Saved data entries
-- ==== Sys2Proof/Machine/Rotate.lean ====
section
/-! DEFINITION. Rotates, shifts and bit operations, and the prefix (44_rotate_shift_bit.md R300 to R326, 46_system.md R365). -/

namespace Sys2Proof.Machine

/-- R300 to R303: an accumulator rotate. -/
def rotA (op : RotOp) (s : State) : Result :=
  .next (s.mapCpu fun c => { c with a := (op.applyA c.a c.flagC).res, f := (op.applyA c.a c.flagC).f })

/-- R305 to R319: a prefixed rotate or shift of a register. -/
def rotReg (op : RotOp) (r : Reg8) (s : State) : Result := stepReg op.apply r s

/-- R306 to R320: a prefixed rotate or shift of the byte at HL. -/
def rotMem (op : RotOp) (s : State) : Result := modifyMem op.apply s

/-- R321: test bit `b` of a register. -/
def bitReg (b : Nat) (r : Reg8) (s : State) : Result :=
  .next (s.mapCpu fun c => { c with f := bitFlags (c.reg r) b c.flagC })

/-- R322: test bit `b` of the byte at HL. -/
def bitMem (b : Nat) (s : State) : Result :=
  .next ((s.readCycle s.cpu.hl).mapCpu fun c => { c with f := bitFlags (s.readValue s.cpu.hl) b c.flagC })

/-- `v & ~(1 << b)` (R323, R324). -/
def clearBit (b : Nat) (v : Byte) : Byte := v &&& ~~~ (1#8 <<< b)

/-- `v | (1 << b)` (R325, R326). -/
def setBit (b : Nat) (v : Byte) : Byte := v ||| (1#8 <<< b)

/-- R323, R325: change one bit of a register. -/
def changeReg (g : Byte → Byte) (r : Reg8) (s : State) : Result := .next (s.mapCpu fun c => c.setReg r (g (c.reg r)))

/-- R324, R326: a read and a write M-cycle at HL, no flag. -/
def changeMem (g : Byte → Byte) (s : State) : Result :=
  .next ((s.readCycle s.cpu.hl).writeCycle s.cpu.hl (g (s.readValue s.cpu.hl)))

/-- `0xCB op2` (R365): execute the instruction `op2` of R164 by its fields x, y, z (R156); operand code 6 is (HL) (R152). -/
def execPrefixCb (op2 : Byte) (s : State) : Result :=
  let y := op2.extractLsb' 3 3
  match reg8OfCode (op2.extractLsb' 0 3), (op2.extractLsb' 6 2).toNat with
  | some r, 0 => rotReg (rotOfCode y) r s
  | some r, 1 => bitReg y.toNat r s
  | some r, 2 => changeReg (clearBit y.toNat) r s
  | some r, _ => changeReg (setBit y.toNat) r s
  | none, 0 => rotMem (rotOfCode y) s
  | none, 1 => bitMem y.toNat s
  | none, 2 => changeMem (clearBit y.toNat) s
  | none, _ => changeMem (setBit y.toNat) s

/-- `RLCA` (R300). -/
def execRlca (s : State) : Result := rotA .rlc s

/-- `RRCA` (R301). -/
def execRrca (s : State) : Result := rotA .rrc s

/-- `RLA` (R302). -/
def execRla (s : State) : Result := rotA .rl s

/-- `RRA` (R303). -/
def execRra (s : State) : Result := rotA .rr s

/-- `RLC B` (R305). -/
def execRlcB (s : State) : Result := rotReg .rlc .b s

/-- `RLC C` (R305). -/
def execRlcC (s : State) : Result := rotReg .rlc .c s

/-- `RLC D` (R305). -/
def execRlcD (s : State) : Result := rotReg .rlc .d s

/-- `RLC E` (R305). -/
def execRlcE (s : State) : Result := rotReg .rlc .e s

/-- `RLC H` (R305). -/
def execRlcH (s : State) : Result := rotReg .rlc .h s

/-- `RLC L` (R305). -/
def execRlcL (s : State) : Result := rotReg .rlc .l s

/-- `RLC A` (R305). -/
def execRlcA (s : State) : Result := rotReg .rlc .a s

/-- `RLC (HL)` (R306). -/
def execRlcAtHl (s : State) : Result := rotMem .rlc s

/-- `RRC B` (R307). -/
def execRrcB (s : State) : Result := rotReg .rrc .b s

/-- `RRC C` (R307). -/
def execRrcC (s : State) : Result := rotReg .rrc .c s

/-- `RRC D` (R307). -/
def execRrcD (s : State) : Result := rotReg .rrc .d s

/-- `RRC E` (R307). -/
def execRrcE (s : State) : Result := rotReg .rrc .e s

/-- `RRC H` (R307). -/
def execRrcH (s : State) : Result := rotReg .rrc .h s

/-- `RRC L` (R307). -/
def execRrcL (s : State) : Result := rotReg .rrc .l s

/-- `RRC A` (R307). -/
def execRrcA (s : State) : Result := rotReg .rrc .a s

/-- `RRC (HL)` (R308). -/
def execRrcAtHl (s : State) : Result := rotMem .rrc s

/-- `RL B` (R309). -/
def execRlB (s : State) : Result := rotReg .rl .b s

/-- `RL C` (R309). -/
def execRlC (s : State) : Result := rotReg .rl .c s

/-- `RL D` (R309). -/
def execRlD (s : State) : Result := rotReg .rl .d s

Task:
Print only the lines from the top of the data above down to the line holding "bit of a register. -/", inclusive.

Solved exercise:
-- ==== Sys2Proof/Machine/Rotate.lean ====
section
/-! DEFINITION. Rotates, shifts and bit operations, and the prefix (44_rotate_shift_bit.md R300 to R326, 46_system.md R365). -/

namespace Sys2Proof.Machine

/-- R300 to R303: an accumulator rotate. -/
def rotA (op : RotOp) (s : State) : Result :=
  .next (s.mapCpu fun c => { c with a := (op.applyA c.a c.flagC).res, f := (op.applyA c.a c.flagC).f })

/-- R305 to R319: a prefixed rotate or shift of a register. -/
def rotReg (op : RotOp) (r : Reg8) (s : State) : Result := stepReg op.apply r s

/-- R306 to R320: a prefixed rotate or shift of the byte at HL. -/
def rotMem (op : RotOp) (s : State) : Result := modifyMem op.apply s

/-- R321: test bit `b` of a register. -/
def bitReg (b : Nat) (r : Reg8) (s : State) : Result :=
  .next (s.mapCpu fun c => { c with f := bitFlags (c.reg r) b c.flagC })

/-- R322: test bit `b` of the byte at HL. -/
def bitMem (b : Nat) (s : State) : Result :=
  .next ((s.readCycle s.cpu.hl).mapCpu fun c => { c with f := bitFlags (s.readValue s.cpu.hl) b c.flagC })

/-- `v & ~(1 << b)` (R323, R324). -/
def clearBit (b : Nat) (v : Byte) : Byte := v &&& ~~~ (1#8 <<< b)

/-- `v | (1 << b)` (R325, R326). -/
def setBit (b : Nat) (v : Byte) : Byte := v ||| (1#8 <<< b)

/-- R323, R325: change one bit of a register. -/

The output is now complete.